Assigned task: Find the line with "in memory. -/" in the entries below, then reproduce it and every line after it down to and including the line with "cases hr : s.run with", exactly.

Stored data
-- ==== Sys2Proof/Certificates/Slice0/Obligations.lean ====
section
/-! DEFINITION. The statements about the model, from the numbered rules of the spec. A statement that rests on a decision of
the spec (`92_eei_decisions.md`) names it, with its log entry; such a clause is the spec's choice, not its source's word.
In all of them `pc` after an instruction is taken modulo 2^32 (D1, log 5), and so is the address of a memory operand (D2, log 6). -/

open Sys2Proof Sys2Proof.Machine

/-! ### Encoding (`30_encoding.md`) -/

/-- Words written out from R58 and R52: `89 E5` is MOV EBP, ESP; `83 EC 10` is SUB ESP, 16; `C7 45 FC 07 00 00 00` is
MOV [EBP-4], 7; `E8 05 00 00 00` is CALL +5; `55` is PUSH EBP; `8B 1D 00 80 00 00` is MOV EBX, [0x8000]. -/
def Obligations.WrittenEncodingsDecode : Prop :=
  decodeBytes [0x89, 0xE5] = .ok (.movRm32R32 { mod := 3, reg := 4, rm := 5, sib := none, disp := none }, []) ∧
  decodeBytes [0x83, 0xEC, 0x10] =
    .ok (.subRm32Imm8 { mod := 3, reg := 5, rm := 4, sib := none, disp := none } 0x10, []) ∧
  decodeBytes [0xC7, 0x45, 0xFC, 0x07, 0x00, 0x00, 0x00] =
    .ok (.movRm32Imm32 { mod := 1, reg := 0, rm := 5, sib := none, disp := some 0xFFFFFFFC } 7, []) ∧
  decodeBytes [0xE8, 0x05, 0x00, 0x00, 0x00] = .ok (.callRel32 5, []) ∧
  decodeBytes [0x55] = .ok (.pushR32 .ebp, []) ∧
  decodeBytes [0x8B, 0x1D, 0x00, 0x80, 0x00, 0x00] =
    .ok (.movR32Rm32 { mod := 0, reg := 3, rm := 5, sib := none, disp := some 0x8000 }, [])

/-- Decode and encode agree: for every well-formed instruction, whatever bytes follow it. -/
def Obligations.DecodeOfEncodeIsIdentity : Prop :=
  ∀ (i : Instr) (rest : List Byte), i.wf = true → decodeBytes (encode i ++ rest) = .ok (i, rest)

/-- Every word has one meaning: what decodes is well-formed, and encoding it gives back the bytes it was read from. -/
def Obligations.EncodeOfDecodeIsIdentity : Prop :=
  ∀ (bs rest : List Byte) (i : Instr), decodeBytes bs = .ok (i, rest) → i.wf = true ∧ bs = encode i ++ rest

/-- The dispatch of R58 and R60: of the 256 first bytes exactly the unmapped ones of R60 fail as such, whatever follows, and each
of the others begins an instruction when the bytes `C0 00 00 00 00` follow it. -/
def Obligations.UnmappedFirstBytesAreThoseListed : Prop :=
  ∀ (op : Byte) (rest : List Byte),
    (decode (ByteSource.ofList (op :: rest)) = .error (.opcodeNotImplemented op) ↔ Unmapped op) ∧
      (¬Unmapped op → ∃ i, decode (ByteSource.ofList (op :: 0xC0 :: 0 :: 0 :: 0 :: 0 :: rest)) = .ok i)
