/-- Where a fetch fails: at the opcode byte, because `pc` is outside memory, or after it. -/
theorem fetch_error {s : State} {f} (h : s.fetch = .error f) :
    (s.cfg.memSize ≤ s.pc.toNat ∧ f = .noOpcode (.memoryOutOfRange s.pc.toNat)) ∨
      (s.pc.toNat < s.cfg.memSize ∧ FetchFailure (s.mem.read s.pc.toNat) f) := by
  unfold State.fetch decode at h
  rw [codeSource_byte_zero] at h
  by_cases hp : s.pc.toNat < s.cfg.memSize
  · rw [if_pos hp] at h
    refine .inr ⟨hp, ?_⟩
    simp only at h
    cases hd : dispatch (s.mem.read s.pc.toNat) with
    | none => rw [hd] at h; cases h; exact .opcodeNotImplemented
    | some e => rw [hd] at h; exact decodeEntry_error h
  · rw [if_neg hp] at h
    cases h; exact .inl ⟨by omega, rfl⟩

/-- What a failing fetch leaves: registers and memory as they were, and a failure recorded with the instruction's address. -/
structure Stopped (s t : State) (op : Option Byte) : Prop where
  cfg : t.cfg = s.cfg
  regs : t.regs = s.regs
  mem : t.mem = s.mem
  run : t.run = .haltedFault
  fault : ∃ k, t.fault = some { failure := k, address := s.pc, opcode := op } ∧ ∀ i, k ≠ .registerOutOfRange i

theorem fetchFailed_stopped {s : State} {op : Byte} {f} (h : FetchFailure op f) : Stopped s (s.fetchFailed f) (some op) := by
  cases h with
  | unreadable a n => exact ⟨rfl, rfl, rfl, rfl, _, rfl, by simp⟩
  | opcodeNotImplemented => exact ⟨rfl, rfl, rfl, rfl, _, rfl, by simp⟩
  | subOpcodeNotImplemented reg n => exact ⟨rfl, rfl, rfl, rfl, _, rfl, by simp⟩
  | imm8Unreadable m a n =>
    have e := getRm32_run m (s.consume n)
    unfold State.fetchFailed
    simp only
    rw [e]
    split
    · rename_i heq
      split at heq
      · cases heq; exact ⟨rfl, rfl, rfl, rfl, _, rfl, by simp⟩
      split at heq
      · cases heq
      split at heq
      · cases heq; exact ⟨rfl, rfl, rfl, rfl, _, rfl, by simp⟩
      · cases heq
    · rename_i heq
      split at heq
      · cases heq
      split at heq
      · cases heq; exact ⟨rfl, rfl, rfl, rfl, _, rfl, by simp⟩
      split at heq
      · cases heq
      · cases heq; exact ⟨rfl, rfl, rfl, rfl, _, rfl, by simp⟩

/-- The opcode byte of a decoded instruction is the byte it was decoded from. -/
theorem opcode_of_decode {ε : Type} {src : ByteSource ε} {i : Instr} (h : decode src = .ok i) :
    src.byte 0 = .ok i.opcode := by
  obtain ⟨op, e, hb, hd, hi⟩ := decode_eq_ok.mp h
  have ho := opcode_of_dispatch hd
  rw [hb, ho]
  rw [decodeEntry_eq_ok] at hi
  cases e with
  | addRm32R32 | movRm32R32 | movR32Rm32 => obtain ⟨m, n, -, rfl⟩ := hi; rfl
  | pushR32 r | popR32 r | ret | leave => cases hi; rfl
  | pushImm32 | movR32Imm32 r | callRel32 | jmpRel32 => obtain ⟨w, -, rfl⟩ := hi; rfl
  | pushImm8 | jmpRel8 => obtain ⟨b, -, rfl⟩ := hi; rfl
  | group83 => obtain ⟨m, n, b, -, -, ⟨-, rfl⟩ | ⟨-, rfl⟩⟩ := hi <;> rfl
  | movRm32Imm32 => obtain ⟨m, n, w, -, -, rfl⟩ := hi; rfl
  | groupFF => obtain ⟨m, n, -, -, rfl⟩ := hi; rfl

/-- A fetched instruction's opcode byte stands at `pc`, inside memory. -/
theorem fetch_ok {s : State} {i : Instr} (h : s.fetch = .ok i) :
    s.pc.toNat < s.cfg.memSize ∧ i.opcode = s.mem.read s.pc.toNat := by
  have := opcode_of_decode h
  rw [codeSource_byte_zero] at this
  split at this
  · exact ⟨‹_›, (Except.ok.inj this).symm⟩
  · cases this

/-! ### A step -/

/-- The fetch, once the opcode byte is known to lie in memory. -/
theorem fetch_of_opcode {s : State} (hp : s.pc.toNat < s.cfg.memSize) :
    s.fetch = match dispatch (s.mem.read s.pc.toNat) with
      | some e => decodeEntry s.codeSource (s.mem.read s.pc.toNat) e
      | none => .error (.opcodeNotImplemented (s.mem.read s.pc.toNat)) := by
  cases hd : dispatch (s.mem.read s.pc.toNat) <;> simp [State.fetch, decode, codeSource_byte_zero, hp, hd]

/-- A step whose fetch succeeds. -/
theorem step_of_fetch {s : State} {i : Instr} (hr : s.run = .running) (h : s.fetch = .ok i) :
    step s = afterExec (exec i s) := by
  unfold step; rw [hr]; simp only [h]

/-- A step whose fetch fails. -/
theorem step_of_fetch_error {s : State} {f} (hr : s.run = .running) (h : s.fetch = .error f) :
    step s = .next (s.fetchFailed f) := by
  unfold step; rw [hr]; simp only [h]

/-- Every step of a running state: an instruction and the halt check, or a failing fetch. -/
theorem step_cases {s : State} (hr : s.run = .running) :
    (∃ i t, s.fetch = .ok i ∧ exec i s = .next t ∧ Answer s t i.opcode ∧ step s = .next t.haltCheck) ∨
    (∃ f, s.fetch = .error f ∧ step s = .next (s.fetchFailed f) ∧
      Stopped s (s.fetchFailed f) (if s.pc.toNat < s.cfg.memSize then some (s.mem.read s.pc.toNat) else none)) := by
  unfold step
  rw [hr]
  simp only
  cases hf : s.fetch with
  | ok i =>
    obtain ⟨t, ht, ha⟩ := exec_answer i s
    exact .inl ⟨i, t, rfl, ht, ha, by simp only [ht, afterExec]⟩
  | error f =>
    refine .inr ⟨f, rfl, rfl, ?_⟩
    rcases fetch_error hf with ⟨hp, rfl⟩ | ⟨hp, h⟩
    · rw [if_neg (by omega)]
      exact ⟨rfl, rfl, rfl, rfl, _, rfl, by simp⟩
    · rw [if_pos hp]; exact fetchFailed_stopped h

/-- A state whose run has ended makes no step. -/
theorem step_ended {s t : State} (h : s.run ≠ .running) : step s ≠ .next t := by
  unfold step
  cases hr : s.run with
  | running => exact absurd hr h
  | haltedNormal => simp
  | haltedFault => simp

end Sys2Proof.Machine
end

Task answer:
/-- The fetch, once the opcode byte is known to lie in memory. -/
theorem fetch_of_opcode {s : State} (hp : s.pc.toNat < s.cfg.memSize) :
    s.fetch = match dispatch (s.mem.read s.pc.toNat) with
      | some e => decodeEntry s.codeSource (s.mem.read s.pc.toNat) e
      | none => .error (.opcodeNotImplemented (s.mem.read s.pc.toNat)) := by
  cases hd : dispatch (s.mem.read s.pc.toNat) <;> simp [State.fetch, decode, codeSource_byte_zero, hp, hd]

/-- A step whose fetch succeeds. -/
theorem step_of_fetch {s : State} {i : Instr} (hr : s.run = .running) (h : s.fetch = .ok i) :
    step s = afterExec (exec i s) := by
  unfold step; rw [hr]; simp only [h]

/-- A step whose fetch fails. -/
theorem step_of_fetch_error {s : State} {f} (hr : s.run = .running) (h : s.fetch = .error f) :
    step s = .next (s.fetchFailed f) := by
  unfold step; rw [hr]; simp only [h]

/-- Every step of a running state: an instruction and the halt check, or a failing fetch. -/
theorem step_cases {s : State} (hr : s.run = .running) :
    (∃ i t, s.fetch = .ok i ∧ exec i s = .next t ∧ Answer s t i.opcode ∧ step s = .next t.haltCheck) ∨
    (∃ f, s.fetch = .error f ∧ step s = .next (s.fetchFailed f) ∧
      Stopped s (s.fetchFailed f) (if s.pc.toNat < s.cfg.memSize then some (s.mem.read s.pc.toNat) else none)) := by
  unfold step
  rw [hr]
  simp only
  cases hf : s.fetch with
  | ok i =>
    obtain ⟨t, ht, ha⟩ := exec_answer i s
    exact .inl ⟨i, t, rfl, ht, ha, by simp only [ht, afterExec]⟩
  | error f =>
    refine .inr ⟨f, rfl, rfl, ?_⟩
    rcases fetch_error hf with ⟨hp, rfl⟩ | ⟨hp, h⟩
    · rw [if_neg (by omega)]
      exact ⟨rfl, rfl, rfl, rfl, _, rfl, by simp⟩
    · rw [if_pos hp]; exact fetchFailed_stopped h

/-- A state whose run has ended makes no step. -/
theorem step_ended {s t : State} (h : s.run ≠ .running) : step s ≠ .next t := by
  unfold step
  cases hr : s.run with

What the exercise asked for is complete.